• What this task involves: Look through the data that follows and copy each line with the string "Machine".

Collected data
'''
-- ==== Sys2Proof/Laws/Status.lean ====
section
/-!
SUPPORT. The fields of the word that a completing command writes to `STATUS`.
-/

namespace Sys2Proof.Machine

@[simp] theorem statusWord_err (c : ResultCode) (w : Byte) : (statusWord c w).extractLsb' 0 3 = c.code := by
  cases c <;> revert w <;> decide

@[simp] theorem statusWord_lastop (c : ResultCode) (w : Byte) : (statusWord c w).extractLsb' 8 8 = w := by
  cases c <;> revert w <;> decide

@[simp] theorem statusWord_reservedLow (c : ResultCode) (w : Byte) : (statusWord c w).extractLsb' 3 5 = 0#5 := by
  cases c <;> revert w <;> decide

@[simp] theorem statusWord_reservedHigh (c : ResultCode) (w : Byte) : (statusWord c w).extractLsb' 16 16 = 0#16 := by
  cases c <;> revert w <;> decide

@[simp] theorem State.record_err (s : State) (w : Byte) (c : ResultCode) : (s.record w c).err = c.code := by
  simp [State.err, State.record]

theorem ResultCode.code_le (c : ResultCode) : c.code.toNat ≤ 5 := by cases c <;> decide

theorem ResultCode.code_injective {c d : ResultCode} (h : c.code = d.code) : c = d := by
  cases c <;> cases d <;> first | rfl | (exact absurd h (by decide))

end Sys2Proof.Machine
end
'''
• Exercise output:
namespace Sys2Proof.Machine
end Sys2Proof.Machine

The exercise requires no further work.